Dataset entries:
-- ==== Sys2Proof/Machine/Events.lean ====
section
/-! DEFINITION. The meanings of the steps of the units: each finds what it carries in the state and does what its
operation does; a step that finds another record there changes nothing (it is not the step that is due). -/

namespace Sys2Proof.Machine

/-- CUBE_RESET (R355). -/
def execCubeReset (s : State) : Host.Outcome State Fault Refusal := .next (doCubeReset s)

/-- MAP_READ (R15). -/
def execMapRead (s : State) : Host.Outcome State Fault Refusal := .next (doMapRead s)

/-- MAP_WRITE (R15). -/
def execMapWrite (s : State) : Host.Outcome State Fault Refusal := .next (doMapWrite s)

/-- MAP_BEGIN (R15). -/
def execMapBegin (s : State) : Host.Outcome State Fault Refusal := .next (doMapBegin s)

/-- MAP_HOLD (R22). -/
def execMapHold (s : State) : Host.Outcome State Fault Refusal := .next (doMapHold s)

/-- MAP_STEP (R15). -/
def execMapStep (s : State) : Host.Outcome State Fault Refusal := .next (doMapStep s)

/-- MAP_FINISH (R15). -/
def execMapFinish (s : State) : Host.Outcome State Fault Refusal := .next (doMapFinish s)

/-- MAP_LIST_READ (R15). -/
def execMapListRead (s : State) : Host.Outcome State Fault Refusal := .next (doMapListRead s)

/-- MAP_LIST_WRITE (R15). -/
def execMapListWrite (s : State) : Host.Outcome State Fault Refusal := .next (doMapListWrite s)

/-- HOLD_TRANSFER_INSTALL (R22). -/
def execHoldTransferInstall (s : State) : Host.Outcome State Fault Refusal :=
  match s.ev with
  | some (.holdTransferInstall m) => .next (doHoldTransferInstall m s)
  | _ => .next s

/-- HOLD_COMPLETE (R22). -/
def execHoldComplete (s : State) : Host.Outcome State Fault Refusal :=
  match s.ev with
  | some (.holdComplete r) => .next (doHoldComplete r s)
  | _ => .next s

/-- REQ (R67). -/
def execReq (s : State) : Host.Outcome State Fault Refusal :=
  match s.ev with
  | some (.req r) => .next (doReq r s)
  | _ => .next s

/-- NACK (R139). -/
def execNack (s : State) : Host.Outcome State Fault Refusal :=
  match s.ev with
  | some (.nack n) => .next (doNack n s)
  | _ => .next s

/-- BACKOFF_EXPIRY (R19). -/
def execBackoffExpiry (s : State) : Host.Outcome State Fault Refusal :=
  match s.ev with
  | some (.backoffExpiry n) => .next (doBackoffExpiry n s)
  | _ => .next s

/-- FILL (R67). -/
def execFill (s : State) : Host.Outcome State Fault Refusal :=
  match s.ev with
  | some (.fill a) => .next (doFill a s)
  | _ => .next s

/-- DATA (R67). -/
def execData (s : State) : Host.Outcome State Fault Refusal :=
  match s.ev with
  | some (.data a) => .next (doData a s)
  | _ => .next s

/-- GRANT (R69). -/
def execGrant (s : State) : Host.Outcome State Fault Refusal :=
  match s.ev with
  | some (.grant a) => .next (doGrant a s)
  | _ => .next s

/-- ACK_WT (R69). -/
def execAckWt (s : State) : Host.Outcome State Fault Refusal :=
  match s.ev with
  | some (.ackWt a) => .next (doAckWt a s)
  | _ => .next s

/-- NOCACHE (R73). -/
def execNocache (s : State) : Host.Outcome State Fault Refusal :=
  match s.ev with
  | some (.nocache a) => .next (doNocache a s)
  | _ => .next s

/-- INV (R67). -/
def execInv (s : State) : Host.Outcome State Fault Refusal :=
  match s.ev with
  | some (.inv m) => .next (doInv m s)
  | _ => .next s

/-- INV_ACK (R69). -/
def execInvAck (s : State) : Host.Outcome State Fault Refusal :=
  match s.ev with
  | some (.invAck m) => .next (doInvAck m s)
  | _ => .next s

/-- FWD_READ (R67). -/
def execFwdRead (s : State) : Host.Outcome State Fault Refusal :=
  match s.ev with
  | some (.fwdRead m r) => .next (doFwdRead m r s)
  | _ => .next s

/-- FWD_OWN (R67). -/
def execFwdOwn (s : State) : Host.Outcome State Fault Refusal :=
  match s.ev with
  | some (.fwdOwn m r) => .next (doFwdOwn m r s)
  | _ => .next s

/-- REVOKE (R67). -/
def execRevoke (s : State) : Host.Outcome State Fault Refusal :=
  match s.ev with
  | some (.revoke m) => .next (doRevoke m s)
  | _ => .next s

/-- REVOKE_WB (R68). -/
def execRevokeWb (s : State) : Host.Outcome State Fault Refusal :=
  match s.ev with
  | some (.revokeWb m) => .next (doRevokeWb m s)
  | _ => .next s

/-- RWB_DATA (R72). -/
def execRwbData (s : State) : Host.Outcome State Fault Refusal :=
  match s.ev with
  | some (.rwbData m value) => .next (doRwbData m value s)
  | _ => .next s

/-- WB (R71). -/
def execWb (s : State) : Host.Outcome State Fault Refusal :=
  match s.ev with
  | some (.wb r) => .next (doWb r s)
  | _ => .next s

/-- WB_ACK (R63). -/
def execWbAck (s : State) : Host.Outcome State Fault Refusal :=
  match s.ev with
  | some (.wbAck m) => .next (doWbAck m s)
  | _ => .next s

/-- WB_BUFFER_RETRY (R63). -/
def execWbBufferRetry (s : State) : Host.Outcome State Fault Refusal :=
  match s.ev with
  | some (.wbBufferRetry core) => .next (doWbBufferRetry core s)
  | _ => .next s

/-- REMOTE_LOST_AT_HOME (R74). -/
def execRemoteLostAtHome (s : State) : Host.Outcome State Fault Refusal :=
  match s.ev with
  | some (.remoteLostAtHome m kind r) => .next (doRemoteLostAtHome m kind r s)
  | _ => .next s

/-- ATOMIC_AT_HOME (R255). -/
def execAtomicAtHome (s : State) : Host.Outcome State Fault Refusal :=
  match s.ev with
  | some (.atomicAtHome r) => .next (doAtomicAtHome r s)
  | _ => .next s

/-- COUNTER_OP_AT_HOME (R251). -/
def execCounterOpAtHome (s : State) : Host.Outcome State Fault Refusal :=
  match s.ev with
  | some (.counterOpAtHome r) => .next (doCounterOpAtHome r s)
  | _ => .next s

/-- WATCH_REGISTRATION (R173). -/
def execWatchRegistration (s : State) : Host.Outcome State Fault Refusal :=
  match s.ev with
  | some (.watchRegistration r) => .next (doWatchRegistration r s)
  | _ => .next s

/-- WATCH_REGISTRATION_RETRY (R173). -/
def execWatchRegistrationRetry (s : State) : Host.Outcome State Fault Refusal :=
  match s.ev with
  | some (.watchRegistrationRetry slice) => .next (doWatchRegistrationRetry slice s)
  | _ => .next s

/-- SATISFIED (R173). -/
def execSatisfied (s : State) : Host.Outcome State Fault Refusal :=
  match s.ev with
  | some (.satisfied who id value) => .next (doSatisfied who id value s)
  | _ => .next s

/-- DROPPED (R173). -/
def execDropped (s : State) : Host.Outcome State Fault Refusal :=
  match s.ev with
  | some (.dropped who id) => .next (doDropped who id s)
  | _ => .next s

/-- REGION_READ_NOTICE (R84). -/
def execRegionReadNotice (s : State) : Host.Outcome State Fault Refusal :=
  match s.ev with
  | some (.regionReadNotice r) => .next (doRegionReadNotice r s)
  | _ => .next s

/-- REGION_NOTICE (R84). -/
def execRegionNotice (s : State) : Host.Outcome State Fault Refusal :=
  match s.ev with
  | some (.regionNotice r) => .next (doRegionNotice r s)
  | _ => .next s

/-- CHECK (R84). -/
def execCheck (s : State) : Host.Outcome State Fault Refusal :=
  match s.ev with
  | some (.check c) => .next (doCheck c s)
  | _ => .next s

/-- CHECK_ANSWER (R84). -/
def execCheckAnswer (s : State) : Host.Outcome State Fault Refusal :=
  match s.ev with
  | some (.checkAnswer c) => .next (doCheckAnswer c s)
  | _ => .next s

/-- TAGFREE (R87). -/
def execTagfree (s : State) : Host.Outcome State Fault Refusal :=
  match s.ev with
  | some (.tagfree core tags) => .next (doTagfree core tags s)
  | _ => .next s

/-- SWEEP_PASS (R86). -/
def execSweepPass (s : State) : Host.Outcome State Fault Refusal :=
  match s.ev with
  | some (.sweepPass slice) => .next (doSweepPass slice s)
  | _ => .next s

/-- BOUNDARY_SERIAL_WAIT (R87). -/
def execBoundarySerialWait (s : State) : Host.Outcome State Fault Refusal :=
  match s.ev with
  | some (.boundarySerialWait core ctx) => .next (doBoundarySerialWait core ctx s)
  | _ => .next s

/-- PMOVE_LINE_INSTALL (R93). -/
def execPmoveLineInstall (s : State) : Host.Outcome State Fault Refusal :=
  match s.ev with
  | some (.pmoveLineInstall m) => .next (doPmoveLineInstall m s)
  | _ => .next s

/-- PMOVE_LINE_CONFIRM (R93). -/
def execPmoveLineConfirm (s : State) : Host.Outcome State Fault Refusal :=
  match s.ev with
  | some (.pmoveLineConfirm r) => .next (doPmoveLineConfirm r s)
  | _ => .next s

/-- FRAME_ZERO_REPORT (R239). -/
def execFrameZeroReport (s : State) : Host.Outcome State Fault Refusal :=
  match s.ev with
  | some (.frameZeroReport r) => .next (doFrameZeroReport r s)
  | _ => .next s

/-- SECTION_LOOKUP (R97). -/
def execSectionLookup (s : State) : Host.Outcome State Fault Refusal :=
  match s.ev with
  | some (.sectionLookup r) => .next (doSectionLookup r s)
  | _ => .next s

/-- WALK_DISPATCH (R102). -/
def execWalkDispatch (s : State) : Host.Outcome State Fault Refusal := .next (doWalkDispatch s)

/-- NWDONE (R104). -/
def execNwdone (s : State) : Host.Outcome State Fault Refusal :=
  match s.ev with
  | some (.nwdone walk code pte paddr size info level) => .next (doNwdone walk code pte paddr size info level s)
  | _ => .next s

(REQUIREMENT) The records are given above. Copy each line in them that holds "Machine".

(RESULT OF THE TASK)
-- ==== Sys2Proof/Machine/Events.lean ====
namespace Sys2Proof.Machine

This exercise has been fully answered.